人们常以赞美之笔,描绘南国的鲜花。可是,洋紫荆——原名(洋蹄甲)的花,却常常被人所忽略,这大概是因为它既不是草木植物,又不是灌木盆栽,而是生长在乔木上的缘故?是因为年宵花市上,从来没有人摆卖这种花?是因为在湛江,它不过是极为寻常的街道景观树?但它也有特别之处:是湛江市花。因此,洋紫荆仍不失为南国湛江一种极为出色的鲜花。站在紫荆树下,但见一树繁花,宛如千万彩蝶云集,好像走进了梦幻境界,也令人禁不住想起云南驰名四方的蝴蝶泉……


洋紫荆的花和叶长得十分有趣。它的花有五片花冠,四片对称地分裂两侧;一片翘起在上方,布满色调颇浓的彩斑,很像兰花的花舌,因此有人称它为“兰花树”。三色堇在南方被人叫做“蝴蝶花”,其实,这顶桂冠戴在豆科植物洋紫荆的头上,也是合适的。


不知道洋紫荆有几个不同花色种类的人,每年以为它们不断在变幻着颜色,像被称为“娇容三变”的木芙蓉似的。他们哪里知道,这是紫荆树的家族,为了献出色彩缤纷的鲜花而进行着接力赛跑哩!你看,从初夏到初秋,洋紫荆陆续开花,紫色、红色、粉红色,次第开放,要足足闹腾好几个月。


紫荆树的叶子也非常有趣,就像它的本名“羊蹄甲”所显示的那样,仿佛羊蹄一样,每片叶子都毫无例外,是由腰子形的对称面的两面合成的,末端凹了进去,把它折拢起来,简直像是一只绿色的蝴蝶,又像两个形影不离的好朋友。于是有人又给紫荆起了一个诨名,叫做“朋友树”。


在高纬度地方,人们大概是看不到这种洋紫荆的。我有一个外地亲戚,由于喜爱这种花树,特意给他的儿子起了个带“荆”字的名字。今年春节,他从外地回湛江探亲的时候,特意采了洋紫荆的几片叶子和花朵,夹在书里带回去,好让孩子们知道“荆”字的来历,生命本应该这样的繁花似锦啊!


在紫荆盛开的时候,我很喜欢站在树下,闻闻它的幽香,端详它那一串串彩蝶似的花朵,观赏它那对称得出奇的羊蹄般的叶子。清风吹来,落英缤纷,花瓣撒满了头、肩,我也不想拂掉它,心中禁不住引起一串遐想:……在古老的年代,有这么一对侠义的朋友,一个为崇高的目标牺牲了。另一个也奋起斗争,用慷慨壮烈的死为民纾难,为挚友复仇。他们死后被葬在一起,埋骨的地方就长出这么一株紫荆树——朋友树来,每片叶子都互相对称,五彩缤纷的蝴蝶也成群飞来悼念,不愿离去……。

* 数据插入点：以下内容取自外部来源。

-- ==== Sys2Proof/Machine/Oscillator.lean ====
section
/-! DEFINITION. The operator oscillator (42_oscillator.md): the waveform function (R131 to R135), the
modulation sum (R137), the feedback approximation (R138), the frame (R139), and the start and stop of
an operator (R140, R141). -/

namespace Sys2Proof.Machine

/-! ### Waveform -/

/-- `S` of R133. -/
def sineOf (P : OpenParams) (rate modulation phase tf : F64) : F64 :=
  fSin P (fAdd P (fAdd P (fMul P (fMul P f64TwoPi rate) tf) modulation) phase)

/-- The sawtooth of R133. -/
def sawOf (P : OpenParams) (rate modulation phase tf : F64) : F64 :=
  fNeg (fMul P f64TwoOverPi
    (fAtan P (fCot P (fAdd P (fAdd P (fMul P (fMul P f64Pi tf) rate) modulation) phase))))

/-- `draw_noise()` of R11 and R135: the value that waits first at the noise input, or, where none waits, the
next of the open sequence. -/
def drawNoise (P : OpenParams) (n : NoiseInput) : F64 × NoiseInput :=
  match n.waiting with
  | [] => (noiseDraw P n.taken, { n with taken := n.taken + 1 })
  | x :: rest => (noiseValue x, { waiting := rest, taken := n.taken + 1 })

/-- `Wave` of R133, with the noise input before and after: only the noise kind draws from it
(R131, R135). -/
def wave (P : OpenParams) (kind : BitVec 8) (rate modulation phase : F64) (t : BitVec 64)
    (noise : NoiseInput) : F64 × NoiseInput :=
  let tf := i2f t.toNat
  match kind.toNat with
  | 0 => (sineOf P rate modulation phase tf, noise)
  | 1 => (fSign (sineOf P rate modulation phase tf), noise)
  | 2 => (fMul P f64TwoOverPi (fAsin P (sineOf P rate modulation phase tf)), noise)
  | 3 => (sawOf P rate modulation phase tf, noise)
  | 4 => drawNoise P noise
  | _ => (posZero, noise)

/-! ### Modulation and feedback -/

/-- The average of the frames of a list of operators, summed in the list's order (R137, R152); an empty
list gives `+0.0` (R137). -/
def averageFrames (P : OpenParams) (frames : Vector F64 maxOps) : List Op → F64
  | [] => posZero
  | o :: rest =>
    fDiv P (rest.foldl (fun acc m => fAdd P acc frames[m]) frames[o]) (i2f (rest.length + 1))

/-- `Modulation(o, F)` of R137. -/
def modulation (P : OpenParams) (pr : Preset) (o : Op) (frames : Vector F64 maxOps) : F64 :=
  averageFrames P frames (modsOf pr o)

/-- One harmonic's term of R138. -/
def harmonic (P : OpenParams) (rate tf : F64) (h : Nat) : F64 :=
  fDiv P (fSin P (fMul P (fMul P f64TwoPi (fMul P (i2f h) rate)) tf)) (i2f h)

/-- The harmonic numbers of R138. -/
def harmonics (depth : Int) : List Nat := if 0 < depth then [2, 3, 4, 5, 6] else [3, 5, 7, 9, 11]

/-- `Feedback(o, v, t)` of R138. -/
def feedback (P : OpenParams) (pr : Preset) (o : Op) (rate : F64) (t : BitVec 64) : F64 :=
  let depth := pr.records[o].fbDepth.toInt
  if o.val ≠ pr.fbSource.toNat ∨ depth = 0 then posZero
  else
    fMul P (fbLut P depth)
      ((harmonics depth).foldl (fun acc h => fAdd P acc (harmonic P rate (i2f t.toNat) h)) posZero)

/-! ### Frame -/

/-- What the evaluation of the operators of one voice in one tick carries along (R152): the slots as far
as they have stepped, the frames computed so far, the noise input. -/
structure TickAcc where
  /-- The slots of the voice. -/
  ops : Vector OpSlot maxOps
  /-- `F`; an operator not yet evaluated has no frame and none is read (R139). -/
  frames : Vector F64 maxOps
  /-- The noise input. -/
  noise : NoiseInput
  deriving DecidableEq, Repr

/-- The product `own` of R139. -/
def ownSample (P : OpenParams) (r : OpRecord) (w bpMul e : F64) : F64 :=
  fMul P (fMul P (fMul P w (outLut P r.outLevel.toNat)) bpMul) e

/-- `Frame(o, v, t, F)` of R139: the slot steps, the frame of `o` is recorded. -/
def frame (P : OpenParams) (pr : Preset) (t : BitVec 64) (acc : TickAcc) (o : Op) : TickAcc :=
  let slot := acc.ops[o]
  let r := pr.records[o]
  let w := wave P r.wave slot.rate (modulation P pr o acc.frames) posZero t acc.noise
  let env := envStep P r slot.env
  let value := fAdd P (ownSample P r w.1 slot.bpMul env.amp) (feedback P pr o slot.rate t)
  { ops := acc.ops.set o.val { slot with env := env },
    frames := acc.frames.set o.val value,
    noise := w.2 }

/-! ### Start and stop -/

/-- The three assignments of `OpStart(o, v, f)` (R140) on one slot. -/
def startSlot (P : OpenParams) (r : OpRecord) (f : F64) (slot : OpSlot) : OpSlot :=
  { rate := fDiv P (fMul P r.ratio f) (i2f (sampleRate P)),
    bpMul := bpLevel P r f,
    env := envInit P r slot.env }

/-- `EnvRelease` on one slot (R141). -/
def stopSlot (P : OpenParams) (r : OpRecord) (slot : OpSlot) : OpSlot :=
  { slot with env := envRelease P r slot.env }

/-- A function of the operator's record applied to the slot of every operator in `REACH`. -/
def mapReach (pr : Preset) (f : OpRecord → OpSlot → OpSlot) (ops : Vector OpSlot maxOps) :
    Vector OpSlot maxOps :=
  let set := reach pr
  Vector.ofFn fun o => if inSet set o then f pr.records[o] ops[o] else ops[o]

/-- `OpStart(o, v, f)` as R140 writes it, with at most `n` operators on a path: the three assignments,
then the cascade over the modulators in ascending order. -/
def opStart (P : OpenParams) (pr : Preset) (f : F64) :
    Nat → Op → Vector OpSlot maxOps → Vector OpSlot maxOps
  | 0, _, ops => ops
  | n + 1, o, ops =>
    (modsOf pr o).foldl (fun acc m => opStart P pr f n m acc)
      (ops.set o.val (startSlot P pr.records[o] f ops[o]))

/-- `OpStop(o, v)` as R141 writes it, with at most `n` operators on a path: the cascade over the
modulators in ascending order, then the release. -/
def opStop (P : OpenParams) (pr : Preset) :
    Nat → Op → Vector OpSlot maxOps → Vector OpSlot maxOps
  | 0, _, ops => ops
  | n + 1, o, ops =>
    let cascaded := (modsOf pr o).foldl (fun acc m => opStop P pr n m acc) ops
    cascaded.set o.val (stopSlot P pr.records[o] cascaded[o])

/-- `OpStart` applied from every carrier (R140; log entry 7): the three assignments once for each operator in
`REACH`, which R140 says is the same as its cascade over the modulators. -/
def startOps (P : OpenParams) (pr : Preset) (f : F64) (ops : Vector OpSlot maxOps) :
    Vector OpSlot maxOps :=
  mapReach pr (fun r slot => startSlot P r f slot) ops

/-- `OpStop` applied from every carrier (R141; log entry 7): `EnvRelease` once for each operator in `REACH`, which
R141 says is the same as its cascade over the modulators. -/
def stopOps (P : OpenParams) (pr : Preset) (ops : Vector OpSlot maxOps) : Vector OpSlot maxOps :=
  mapReach pr (stopSlot P) ops

end Sys2Proof.Machine
end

这样生死与共、肝胆相照的友谊,这样动人的故事,人世间,生活里是的确存在的,它值得讴歌,并且令人想到可以编出一个美丽的童话。初秋季节,也是紫荆花盛开的季节,港城花香四溢,美丽端庄,色香俱佳的紫荆花以它热情奔放的姿态迎接各方游客的到来。


今秋,港城醉了。


陈小觅,笔名波光潋滟,男,70后,籍贯,湛江麻章人,现居湛江。1995年开始致力于业余文学创作,有散文、诗歌、小说作品360多篇(首),散发于《散文诗》、《江门文艺》、《特区文学》、《侨乡文学》《湛江文学》、《湛江日报》、《湛江晚报》、《湛江乡情》等省内外报刊上。散文作品《海岛女教师》荣获2000年全国第三届青年文学作品大奖赛(散文类)优秀作品奖;诗歌《渔港新貌》荣获1998年湛江市委宣传部主办纪念改革开放二十周年文学作品大赛三等奖。现任麻章区作协秘书长、麻章区民协常务副主席。系广东传记文学学会会员、广东省民间文艺家协会会员、湛江市作家协会会员、湛江红土诗社社员。


《读后思考》我记得我过去住过的小镇,也种满了洋紫荆,冬春之间,映入眼帘是一树接一树的紫红小花,浅红得可爱,淡紫得漂亮,不但美艳,耐看而且花期长。日日见无数的蝴蝶飞来飞去,天天在树下进进出出,仿佛心也被树染红,读完此文才知道,原来这是蝴蝶与花生死与共、肝胆相照的友谊,它们让生活变得花香四溢。


龙应台,是我目前很喜欢的一个作家。我最近,送了几本《目送》给朋友,和大家开个玩笑,如果能得到我送书的人,那是我非常尊重的朋友。其中她在《我爱洋紫荆》说了一个故事:“一百多年前,一个法国传教士在薄扶林的海边,发现了岛上惟一的一株人们不曾见过,没有名字的美得离奇的树,这就是洋紫荆。”因此洋紫荆也被视为香港很喜欢的花。


读完陈小觅作者《紫荆花开满城香》,让我不禁联想到一个人,这个人叫季羡林。所以今天的拓展阅读,就是关于他。


季羡林,我真正对他了解的时候,是因为一个济南的朋友,那时候,他找我做一个网站。然后网站完工,我们一起聊了一下广东与济南的天气,然后不经意聊到了老舍先生的《济南的冬天》,再聊聊,他告诉我,其实,在济南,还有一个人很出名,那就是季羡林,而且他与老舍先生关系也很好。像老舍、朱自清这些作家,我一听到有关他们的事情,我都会特别感兴趣。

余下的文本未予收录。